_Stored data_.
++++
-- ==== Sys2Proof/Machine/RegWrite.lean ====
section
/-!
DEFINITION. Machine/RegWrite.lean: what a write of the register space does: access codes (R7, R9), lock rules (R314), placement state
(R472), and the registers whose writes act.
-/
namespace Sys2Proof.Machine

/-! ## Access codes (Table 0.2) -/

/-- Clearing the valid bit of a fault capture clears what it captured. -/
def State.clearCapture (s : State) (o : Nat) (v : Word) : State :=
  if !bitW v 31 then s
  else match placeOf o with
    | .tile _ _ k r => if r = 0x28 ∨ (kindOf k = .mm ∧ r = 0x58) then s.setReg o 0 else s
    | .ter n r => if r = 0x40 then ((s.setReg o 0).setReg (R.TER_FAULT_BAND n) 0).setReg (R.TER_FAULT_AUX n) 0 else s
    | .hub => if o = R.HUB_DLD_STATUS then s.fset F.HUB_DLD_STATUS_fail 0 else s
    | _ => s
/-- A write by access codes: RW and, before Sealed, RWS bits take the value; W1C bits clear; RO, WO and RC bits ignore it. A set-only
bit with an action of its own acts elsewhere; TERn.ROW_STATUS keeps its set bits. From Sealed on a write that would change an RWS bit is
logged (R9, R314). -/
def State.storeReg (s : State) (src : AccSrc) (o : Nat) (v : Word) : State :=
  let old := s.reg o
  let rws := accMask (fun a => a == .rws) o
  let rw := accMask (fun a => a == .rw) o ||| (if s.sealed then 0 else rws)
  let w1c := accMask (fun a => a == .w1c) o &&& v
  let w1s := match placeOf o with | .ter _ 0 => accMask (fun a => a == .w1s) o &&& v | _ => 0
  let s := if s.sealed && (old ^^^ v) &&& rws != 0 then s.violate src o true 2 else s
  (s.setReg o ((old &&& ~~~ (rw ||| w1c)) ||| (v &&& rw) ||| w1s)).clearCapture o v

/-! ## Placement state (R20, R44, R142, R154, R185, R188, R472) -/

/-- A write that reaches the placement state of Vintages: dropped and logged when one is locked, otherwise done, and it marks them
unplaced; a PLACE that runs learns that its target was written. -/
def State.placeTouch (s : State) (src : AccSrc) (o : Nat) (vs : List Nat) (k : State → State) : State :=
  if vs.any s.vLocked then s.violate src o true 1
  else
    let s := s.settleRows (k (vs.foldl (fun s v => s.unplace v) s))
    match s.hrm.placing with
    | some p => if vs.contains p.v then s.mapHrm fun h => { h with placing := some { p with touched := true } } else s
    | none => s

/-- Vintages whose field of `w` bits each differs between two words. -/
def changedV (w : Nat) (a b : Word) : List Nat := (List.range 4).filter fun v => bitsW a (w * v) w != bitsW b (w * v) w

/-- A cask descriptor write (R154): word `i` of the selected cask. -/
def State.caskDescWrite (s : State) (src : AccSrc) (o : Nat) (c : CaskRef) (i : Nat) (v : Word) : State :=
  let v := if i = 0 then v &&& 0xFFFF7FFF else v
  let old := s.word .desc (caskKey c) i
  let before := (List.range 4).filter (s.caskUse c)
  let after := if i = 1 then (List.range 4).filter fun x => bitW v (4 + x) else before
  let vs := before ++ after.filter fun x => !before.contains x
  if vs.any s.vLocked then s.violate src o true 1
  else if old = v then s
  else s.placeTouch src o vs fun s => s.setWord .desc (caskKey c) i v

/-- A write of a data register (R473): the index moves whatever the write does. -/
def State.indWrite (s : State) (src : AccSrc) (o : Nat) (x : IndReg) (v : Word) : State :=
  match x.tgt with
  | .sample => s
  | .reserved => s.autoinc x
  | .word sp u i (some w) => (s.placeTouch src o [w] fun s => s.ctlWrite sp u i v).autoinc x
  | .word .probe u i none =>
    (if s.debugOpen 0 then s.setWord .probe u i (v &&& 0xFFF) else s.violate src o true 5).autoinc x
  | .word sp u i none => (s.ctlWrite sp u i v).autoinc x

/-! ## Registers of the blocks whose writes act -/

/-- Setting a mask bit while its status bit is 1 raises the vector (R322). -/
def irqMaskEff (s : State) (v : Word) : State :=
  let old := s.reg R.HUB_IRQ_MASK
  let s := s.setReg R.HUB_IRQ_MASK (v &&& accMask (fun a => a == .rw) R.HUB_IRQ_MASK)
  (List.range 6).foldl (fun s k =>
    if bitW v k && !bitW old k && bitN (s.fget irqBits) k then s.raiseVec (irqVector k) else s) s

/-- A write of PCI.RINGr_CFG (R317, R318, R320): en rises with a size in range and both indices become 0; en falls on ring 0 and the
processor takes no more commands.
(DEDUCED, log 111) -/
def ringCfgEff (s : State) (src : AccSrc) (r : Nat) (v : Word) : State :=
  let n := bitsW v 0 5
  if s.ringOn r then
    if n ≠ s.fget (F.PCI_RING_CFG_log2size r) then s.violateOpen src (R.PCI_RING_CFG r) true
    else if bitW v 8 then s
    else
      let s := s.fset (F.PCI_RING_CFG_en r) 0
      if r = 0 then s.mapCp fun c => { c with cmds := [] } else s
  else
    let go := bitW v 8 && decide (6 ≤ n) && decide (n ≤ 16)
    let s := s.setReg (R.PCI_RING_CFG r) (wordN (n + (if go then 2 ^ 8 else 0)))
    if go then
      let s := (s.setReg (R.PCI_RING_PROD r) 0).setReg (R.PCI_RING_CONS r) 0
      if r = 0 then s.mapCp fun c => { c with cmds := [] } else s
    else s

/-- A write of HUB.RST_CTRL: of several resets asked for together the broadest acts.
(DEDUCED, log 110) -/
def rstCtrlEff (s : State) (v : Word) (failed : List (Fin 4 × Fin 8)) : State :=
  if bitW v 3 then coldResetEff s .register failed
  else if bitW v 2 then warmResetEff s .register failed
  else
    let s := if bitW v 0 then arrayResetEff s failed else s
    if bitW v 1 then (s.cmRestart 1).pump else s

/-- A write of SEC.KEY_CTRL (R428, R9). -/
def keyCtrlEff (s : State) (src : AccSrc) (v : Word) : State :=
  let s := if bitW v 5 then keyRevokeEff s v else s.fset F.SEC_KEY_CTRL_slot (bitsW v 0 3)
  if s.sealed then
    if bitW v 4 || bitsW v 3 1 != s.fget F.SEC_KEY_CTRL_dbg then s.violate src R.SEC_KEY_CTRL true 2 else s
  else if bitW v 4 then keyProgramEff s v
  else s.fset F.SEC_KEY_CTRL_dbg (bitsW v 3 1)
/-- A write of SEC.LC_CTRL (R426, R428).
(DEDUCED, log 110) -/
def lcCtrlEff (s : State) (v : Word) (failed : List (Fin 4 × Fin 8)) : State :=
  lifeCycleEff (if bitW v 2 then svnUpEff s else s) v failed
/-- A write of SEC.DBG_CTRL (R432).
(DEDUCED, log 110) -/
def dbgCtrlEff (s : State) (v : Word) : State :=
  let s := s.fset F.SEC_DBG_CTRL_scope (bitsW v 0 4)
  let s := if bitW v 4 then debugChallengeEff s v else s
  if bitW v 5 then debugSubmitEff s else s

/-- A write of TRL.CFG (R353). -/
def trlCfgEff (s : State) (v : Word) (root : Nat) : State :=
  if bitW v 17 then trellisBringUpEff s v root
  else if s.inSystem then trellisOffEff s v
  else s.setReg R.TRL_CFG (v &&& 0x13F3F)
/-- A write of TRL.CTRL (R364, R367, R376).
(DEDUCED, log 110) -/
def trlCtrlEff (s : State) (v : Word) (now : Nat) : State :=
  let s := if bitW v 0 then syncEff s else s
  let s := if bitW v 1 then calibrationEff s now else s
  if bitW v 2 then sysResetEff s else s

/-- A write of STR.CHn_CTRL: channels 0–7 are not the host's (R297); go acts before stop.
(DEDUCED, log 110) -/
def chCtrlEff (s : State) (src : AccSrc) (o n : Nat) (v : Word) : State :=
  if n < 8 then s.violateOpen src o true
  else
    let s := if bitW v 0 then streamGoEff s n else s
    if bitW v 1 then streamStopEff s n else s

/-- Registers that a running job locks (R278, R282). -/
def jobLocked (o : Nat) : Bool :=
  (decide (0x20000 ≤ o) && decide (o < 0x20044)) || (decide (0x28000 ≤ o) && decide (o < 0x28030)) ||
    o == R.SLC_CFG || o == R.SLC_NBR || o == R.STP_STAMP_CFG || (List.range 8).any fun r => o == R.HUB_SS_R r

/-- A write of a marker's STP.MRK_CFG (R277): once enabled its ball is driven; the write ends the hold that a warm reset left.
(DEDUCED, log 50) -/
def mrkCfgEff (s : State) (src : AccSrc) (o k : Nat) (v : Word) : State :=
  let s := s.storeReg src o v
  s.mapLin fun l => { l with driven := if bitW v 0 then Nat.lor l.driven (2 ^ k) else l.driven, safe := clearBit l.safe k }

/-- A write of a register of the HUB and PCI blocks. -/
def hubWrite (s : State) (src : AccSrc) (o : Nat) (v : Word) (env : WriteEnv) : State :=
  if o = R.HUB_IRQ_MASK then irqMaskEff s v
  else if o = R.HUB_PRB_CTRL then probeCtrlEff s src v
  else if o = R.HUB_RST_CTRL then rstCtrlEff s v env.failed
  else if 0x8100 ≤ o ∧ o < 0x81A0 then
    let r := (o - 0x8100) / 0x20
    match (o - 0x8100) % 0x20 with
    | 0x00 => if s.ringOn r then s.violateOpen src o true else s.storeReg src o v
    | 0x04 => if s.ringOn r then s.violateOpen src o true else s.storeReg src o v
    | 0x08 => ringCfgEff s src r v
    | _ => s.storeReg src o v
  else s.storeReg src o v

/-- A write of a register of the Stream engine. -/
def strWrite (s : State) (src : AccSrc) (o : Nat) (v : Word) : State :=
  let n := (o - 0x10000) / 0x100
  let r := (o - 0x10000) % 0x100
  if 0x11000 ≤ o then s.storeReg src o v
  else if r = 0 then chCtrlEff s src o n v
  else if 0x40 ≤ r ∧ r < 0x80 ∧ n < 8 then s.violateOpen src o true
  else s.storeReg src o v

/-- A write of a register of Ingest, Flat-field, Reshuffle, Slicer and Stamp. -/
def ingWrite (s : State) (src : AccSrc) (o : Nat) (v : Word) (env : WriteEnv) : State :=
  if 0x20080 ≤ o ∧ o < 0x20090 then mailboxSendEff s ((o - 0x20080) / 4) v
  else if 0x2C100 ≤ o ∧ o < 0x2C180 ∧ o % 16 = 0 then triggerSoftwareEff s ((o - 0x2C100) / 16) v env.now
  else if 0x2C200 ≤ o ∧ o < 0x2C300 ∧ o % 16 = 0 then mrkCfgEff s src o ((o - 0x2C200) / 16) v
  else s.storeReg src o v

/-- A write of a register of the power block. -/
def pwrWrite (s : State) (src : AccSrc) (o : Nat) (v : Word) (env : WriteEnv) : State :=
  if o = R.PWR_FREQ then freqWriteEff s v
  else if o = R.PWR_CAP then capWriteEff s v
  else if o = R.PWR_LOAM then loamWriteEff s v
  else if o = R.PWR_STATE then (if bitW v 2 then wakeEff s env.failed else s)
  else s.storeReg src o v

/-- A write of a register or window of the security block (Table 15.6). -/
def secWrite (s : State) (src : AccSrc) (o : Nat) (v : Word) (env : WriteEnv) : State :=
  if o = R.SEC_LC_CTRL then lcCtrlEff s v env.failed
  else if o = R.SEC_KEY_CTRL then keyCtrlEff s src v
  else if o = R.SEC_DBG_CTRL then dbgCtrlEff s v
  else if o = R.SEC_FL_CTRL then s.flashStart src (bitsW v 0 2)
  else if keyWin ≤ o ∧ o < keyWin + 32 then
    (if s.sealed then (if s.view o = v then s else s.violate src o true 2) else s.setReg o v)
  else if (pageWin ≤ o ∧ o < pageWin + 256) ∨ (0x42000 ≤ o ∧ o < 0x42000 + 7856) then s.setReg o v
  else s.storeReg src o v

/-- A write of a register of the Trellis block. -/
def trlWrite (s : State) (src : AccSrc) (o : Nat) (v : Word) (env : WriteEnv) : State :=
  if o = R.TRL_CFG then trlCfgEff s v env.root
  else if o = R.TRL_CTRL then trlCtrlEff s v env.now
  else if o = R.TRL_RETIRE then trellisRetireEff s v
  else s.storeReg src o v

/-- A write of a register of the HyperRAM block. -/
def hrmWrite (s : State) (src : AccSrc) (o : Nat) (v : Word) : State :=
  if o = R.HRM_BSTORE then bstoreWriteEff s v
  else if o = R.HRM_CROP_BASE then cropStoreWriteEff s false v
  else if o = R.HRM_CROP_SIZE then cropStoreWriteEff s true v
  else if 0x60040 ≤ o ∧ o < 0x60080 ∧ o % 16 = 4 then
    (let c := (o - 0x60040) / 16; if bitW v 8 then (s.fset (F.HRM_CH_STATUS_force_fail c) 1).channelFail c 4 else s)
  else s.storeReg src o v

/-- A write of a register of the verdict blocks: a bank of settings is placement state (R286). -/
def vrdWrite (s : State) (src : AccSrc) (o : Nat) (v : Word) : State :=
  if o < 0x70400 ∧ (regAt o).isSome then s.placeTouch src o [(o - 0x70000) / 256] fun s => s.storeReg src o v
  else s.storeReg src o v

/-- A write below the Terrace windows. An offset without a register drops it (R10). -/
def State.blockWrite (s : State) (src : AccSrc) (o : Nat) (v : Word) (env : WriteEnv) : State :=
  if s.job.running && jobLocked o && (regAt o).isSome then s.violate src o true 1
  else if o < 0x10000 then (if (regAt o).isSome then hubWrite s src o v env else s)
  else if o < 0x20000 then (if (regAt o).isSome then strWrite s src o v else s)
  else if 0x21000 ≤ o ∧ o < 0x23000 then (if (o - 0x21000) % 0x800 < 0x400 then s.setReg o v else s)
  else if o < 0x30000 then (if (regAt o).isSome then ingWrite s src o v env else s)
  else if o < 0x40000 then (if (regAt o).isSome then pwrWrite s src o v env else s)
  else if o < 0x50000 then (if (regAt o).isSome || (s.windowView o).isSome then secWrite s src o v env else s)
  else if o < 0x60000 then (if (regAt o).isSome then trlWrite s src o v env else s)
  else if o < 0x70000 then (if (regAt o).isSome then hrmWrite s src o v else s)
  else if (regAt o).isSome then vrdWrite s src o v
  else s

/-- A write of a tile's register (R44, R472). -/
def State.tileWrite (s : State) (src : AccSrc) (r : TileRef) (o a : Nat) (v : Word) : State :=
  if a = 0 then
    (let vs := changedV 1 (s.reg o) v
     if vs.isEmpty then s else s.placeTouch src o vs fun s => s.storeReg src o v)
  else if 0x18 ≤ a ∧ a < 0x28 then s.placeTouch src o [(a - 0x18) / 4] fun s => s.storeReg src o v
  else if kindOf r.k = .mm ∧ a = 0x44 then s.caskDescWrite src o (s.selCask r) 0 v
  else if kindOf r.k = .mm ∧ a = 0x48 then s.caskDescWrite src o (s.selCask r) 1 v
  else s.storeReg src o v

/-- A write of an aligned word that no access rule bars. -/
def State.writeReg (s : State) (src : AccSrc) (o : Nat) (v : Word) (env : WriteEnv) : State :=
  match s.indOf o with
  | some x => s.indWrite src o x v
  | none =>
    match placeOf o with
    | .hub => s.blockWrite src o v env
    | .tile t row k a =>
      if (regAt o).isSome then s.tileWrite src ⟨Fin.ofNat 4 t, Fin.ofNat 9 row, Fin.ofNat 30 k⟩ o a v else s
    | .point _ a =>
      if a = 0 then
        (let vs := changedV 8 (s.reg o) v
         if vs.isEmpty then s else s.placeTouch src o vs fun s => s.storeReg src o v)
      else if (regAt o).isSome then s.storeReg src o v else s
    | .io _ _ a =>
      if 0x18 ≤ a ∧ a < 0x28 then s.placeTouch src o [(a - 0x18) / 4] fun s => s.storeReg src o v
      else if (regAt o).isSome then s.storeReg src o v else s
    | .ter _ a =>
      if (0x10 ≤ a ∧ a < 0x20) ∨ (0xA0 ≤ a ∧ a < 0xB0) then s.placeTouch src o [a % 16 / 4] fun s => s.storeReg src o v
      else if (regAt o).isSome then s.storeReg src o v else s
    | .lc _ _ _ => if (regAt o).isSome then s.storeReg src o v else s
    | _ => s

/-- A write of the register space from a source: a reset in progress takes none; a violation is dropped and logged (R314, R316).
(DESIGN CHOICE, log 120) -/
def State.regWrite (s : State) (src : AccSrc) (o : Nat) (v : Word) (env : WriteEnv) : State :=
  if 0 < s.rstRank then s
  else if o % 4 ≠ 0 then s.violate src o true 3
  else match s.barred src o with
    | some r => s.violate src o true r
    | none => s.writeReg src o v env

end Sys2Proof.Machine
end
++++
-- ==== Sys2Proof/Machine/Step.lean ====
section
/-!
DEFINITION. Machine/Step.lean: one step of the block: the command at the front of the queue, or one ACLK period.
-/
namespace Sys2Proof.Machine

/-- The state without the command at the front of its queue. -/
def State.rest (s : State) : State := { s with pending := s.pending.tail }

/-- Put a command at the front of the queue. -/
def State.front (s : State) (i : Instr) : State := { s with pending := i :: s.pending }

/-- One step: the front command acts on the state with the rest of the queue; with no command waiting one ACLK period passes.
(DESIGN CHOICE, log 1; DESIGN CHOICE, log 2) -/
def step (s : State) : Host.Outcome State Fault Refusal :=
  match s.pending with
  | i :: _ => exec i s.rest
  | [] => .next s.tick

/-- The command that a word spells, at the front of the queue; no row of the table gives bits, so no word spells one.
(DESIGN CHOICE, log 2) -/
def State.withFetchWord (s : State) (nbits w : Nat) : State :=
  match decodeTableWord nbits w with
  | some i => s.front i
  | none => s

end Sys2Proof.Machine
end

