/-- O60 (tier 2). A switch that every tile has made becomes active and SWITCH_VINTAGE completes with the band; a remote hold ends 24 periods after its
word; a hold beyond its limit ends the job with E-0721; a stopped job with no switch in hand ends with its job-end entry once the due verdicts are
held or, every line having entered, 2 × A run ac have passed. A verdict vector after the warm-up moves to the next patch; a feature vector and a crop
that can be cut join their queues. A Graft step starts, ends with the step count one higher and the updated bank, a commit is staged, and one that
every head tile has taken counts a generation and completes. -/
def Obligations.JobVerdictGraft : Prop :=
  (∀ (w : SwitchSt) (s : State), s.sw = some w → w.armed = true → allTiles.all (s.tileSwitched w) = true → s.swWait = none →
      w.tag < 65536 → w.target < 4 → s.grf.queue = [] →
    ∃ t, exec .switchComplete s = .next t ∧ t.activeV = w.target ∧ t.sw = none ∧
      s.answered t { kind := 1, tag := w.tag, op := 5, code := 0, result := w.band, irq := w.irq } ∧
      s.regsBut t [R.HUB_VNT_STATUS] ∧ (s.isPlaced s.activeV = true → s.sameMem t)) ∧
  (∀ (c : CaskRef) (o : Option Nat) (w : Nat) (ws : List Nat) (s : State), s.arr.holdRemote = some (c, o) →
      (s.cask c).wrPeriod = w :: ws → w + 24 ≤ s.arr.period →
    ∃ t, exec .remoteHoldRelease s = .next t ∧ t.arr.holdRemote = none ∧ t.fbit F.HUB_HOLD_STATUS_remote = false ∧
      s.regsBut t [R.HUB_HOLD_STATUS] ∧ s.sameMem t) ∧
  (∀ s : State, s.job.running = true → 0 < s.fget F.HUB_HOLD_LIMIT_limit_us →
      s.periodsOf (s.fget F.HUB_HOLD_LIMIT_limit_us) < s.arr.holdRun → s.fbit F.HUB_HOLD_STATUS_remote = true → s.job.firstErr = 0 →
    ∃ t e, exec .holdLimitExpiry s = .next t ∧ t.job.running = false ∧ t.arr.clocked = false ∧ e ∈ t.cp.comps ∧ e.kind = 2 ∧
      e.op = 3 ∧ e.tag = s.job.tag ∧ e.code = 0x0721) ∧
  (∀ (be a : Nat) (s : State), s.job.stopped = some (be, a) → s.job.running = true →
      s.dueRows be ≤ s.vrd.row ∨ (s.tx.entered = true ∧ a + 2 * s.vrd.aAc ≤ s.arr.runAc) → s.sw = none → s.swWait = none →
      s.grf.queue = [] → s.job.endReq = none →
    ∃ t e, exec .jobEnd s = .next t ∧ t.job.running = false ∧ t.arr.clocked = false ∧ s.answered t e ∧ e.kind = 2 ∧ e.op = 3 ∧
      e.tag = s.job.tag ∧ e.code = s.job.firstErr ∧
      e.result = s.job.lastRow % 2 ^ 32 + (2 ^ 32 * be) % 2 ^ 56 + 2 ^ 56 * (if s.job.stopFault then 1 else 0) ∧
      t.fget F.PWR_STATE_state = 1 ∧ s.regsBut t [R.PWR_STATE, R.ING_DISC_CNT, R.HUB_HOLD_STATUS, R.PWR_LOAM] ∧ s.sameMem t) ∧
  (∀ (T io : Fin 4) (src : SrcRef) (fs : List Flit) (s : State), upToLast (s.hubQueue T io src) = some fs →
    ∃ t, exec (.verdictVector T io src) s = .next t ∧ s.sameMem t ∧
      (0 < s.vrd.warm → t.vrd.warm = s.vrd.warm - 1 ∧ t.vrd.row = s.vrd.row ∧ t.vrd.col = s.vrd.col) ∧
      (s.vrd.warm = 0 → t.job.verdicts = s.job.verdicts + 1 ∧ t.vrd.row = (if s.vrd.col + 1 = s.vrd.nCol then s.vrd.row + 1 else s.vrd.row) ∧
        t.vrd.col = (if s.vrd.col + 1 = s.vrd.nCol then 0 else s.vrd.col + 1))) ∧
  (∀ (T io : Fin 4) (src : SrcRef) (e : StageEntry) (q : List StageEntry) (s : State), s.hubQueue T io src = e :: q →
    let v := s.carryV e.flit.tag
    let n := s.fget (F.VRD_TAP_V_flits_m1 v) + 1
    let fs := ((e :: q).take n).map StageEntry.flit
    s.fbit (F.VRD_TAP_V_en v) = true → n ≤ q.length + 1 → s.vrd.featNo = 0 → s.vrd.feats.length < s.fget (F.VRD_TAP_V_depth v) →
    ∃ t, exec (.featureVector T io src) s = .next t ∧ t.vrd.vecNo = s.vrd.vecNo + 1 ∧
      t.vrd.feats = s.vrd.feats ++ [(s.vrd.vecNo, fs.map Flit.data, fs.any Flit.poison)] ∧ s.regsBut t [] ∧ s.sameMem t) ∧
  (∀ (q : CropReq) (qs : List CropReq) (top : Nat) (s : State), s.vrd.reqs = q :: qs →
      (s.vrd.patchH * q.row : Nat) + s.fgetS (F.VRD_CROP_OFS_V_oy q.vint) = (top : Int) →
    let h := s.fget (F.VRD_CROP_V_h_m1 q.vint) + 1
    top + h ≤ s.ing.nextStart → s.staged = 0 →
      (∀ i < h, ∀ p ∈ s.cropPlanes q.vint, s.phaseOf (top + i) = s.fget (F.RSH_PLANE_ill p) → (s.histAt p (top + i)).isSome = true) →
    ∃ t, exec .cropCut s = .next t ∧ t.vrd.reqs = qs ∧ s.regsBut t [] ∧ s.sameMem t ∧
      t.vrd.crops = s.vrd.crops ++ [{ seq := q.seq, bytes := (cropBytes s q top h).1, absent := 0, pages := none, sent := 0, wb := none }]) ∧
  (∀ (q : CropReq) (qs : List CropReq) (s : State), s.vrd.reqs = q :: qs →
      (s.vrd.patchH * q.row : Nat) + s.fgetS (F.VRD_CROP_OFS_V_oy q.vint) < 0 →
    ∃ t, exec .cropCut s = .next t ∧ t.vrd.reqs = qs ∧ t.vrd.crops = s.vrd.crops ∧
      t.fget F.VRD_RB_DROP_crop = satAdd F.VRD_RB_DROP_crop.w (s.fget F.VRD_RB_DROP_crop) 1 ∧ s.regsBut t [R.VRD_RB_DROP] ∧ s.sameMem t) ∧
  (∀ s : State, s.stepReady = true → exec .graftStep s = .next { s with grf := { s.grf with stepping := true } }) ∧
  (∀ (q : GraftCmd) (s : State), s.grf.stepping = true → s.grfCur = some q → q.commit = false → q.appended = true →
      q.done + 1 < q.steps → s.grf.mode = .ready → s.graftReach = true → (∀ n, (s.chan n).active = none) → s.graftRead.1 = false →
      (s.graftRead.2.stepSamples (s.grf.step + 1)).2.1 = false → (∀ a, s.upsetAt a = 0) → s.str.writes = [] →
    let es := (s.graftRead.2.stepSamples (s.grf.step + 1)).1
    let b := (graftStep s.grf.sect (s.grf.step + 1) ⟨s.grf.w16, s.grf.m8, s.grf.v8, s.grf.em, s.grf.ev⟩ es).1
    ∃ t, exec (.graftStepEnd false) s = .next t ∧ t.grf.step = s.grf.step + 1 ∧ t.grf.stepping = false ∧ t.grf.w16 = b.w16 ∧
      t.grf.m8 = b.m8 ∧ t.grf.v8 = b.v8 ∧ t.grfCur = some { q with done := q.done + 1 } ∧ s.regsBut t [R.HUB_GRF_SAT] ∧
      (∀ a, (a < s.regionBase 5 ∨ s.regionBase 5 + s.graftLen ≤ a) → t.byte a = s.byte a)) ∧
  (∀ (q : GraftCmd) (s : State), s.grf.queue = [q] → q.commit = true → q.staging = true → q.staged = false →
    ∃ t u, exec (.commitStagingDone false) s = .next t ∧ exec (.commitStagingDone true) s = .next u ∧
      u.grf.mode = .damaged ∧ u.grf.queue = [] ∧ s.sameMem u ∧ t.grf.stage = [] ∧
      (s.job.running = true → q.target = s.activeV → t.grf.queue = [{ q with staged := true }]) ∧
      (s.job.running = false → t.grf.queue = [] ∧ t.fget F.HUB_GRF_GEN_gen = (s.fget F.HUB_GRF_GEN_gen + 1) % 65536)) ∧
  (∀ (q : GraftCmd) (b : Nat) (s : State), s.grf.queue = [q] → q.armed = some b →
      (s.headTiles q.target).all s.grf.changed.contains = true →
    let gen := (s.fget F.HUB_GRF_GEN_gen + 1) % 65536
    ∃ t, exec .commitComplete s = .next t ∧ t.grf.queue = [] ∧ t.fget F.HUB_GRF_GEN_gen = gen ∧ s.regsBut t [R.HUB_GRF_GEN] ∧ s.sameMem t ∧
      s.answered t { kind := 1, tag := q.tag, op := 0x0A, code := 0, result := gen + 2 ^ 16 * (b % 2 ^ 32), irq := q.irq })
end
++++
_Work instructions_. Search the data for "fgetS". Copy every line that has it.

_Exercise response_.
      (s.vrd.patchH * q.row : Nat) + s.fgetS (F.VRD_CROP_OFS_V_oy q.vint) = (top : Int) →
      (s.vrd.patchH * q.row : Nat) + s.fgetS (F.VRD_CROP_OFS_V_oy q.vint) < 0 →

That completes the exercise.